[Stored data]
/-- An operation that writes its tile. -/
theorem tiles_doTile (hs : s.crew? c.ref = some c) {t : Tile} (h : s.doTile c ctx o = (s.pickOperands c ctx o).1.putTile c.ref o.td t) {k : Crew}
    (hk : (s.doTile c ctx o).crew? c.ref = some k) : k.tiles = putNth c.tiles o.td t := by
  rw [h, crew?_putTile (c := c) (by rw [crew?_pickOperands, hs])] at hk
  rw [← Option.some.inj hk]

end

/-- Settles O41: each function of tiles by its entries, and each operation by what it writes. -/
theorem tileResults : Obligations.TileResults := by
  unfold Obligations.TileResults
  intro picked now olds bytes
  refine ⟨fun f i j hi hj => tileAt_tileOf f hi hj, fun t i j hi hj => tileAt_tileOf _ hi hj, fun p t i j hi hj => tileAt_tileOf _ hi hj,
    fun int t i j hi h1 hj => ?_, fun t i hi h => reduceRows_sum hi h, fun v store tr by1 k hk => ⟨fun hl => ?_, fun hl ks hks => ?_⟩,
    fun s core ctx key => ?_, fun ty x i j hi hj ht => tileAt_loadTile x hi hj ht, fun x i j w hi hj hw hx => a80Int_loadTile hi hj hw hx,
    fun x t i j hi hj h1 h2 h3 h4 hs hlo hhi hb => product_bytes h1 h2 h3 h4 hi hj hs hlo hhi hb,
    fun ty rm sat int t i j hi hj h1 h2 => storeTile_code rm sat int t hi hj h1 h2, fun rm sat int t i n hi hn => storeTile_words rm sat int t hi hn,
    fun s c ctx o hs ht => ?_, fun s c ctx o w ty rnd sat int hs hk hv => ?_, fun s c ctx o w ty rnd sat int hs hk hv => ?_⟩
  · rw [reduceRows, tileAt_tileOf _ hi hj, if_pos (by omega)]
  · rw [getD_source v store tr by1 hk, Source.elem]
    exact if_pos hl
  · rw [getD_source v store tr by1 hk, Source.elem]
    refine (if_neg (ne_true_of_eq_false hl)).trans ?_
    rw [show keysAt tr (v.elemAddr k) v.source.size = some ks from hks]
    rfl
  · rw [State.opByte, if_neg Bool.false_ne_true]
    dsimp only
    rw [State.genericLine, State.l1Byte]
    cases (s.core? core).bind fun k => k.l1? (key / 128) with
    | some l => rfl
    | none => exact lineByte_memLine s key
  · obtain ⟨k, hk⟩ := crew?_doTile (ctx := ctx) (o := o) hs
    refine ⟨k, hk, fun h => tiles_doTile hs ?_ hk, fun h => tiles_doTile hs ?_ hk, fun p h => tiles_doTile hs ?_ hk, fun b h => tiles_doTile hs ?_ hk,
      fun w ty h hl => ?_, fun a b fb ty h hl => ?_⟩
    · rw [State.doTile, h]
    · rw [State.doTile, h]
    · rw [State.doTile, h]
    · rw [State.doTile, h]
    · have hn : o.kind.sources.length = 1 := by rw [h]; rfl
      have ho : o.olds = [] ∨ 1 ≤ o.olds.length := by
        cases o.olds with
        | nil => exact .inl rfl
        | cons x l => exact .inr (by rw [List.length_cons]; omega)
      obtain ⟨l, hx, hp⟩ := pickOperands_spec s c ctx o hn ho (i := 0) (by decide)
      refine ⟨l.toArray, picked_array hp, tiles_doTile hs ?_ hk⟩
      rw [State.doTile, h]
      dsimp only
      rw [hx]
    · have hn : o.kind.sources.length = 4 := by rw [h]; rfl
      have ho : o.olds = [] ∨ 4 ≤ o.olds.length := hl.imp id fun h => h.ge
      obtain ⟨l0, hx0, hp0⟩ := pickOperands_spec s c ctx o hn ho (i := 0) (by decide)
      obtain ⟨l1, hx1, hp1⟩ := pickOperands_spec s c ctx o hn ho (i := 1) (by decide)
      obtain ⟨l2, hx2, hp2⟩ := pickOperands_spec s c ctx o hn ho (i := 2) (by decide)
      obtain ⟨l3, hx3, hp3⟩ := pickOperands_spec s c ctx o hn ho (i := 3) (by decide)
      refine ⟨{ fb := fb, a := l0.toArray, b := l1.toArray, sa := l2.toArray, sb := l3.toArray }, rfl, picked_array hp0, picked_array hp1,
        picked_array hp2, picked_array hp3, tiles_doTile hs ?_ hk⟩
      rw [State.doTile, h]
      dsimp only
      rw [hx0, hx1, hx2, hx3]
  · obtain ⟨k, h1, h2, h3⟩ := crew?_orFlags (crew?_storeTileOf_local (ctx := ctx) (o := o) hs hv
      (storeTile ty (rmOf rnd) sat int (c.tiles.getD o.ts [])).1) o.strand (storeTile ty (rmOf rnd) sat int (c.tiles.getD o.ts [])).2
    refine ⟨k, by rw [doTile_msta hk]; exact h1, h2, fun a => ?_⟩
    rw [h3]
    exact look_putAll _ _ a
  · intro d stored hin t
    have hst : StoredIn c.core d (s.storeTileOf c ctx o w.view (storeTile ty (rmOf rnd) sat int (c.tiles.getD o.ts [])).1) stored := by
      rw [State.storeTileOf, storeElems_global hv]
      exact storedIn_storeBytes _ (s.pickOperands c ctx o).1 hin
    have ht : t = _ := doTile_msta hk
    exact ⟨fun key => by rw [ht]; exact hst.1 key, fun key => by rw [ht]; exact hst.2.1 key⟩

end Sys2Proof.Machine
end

What needs to be done —
Lines that contain "operation" are to be copied from the records above.

Problem solution —
/-- An operation that writes its tile. -/
/-- Settles O41: each function of tiles by its entries, and each operation by what it writes. -/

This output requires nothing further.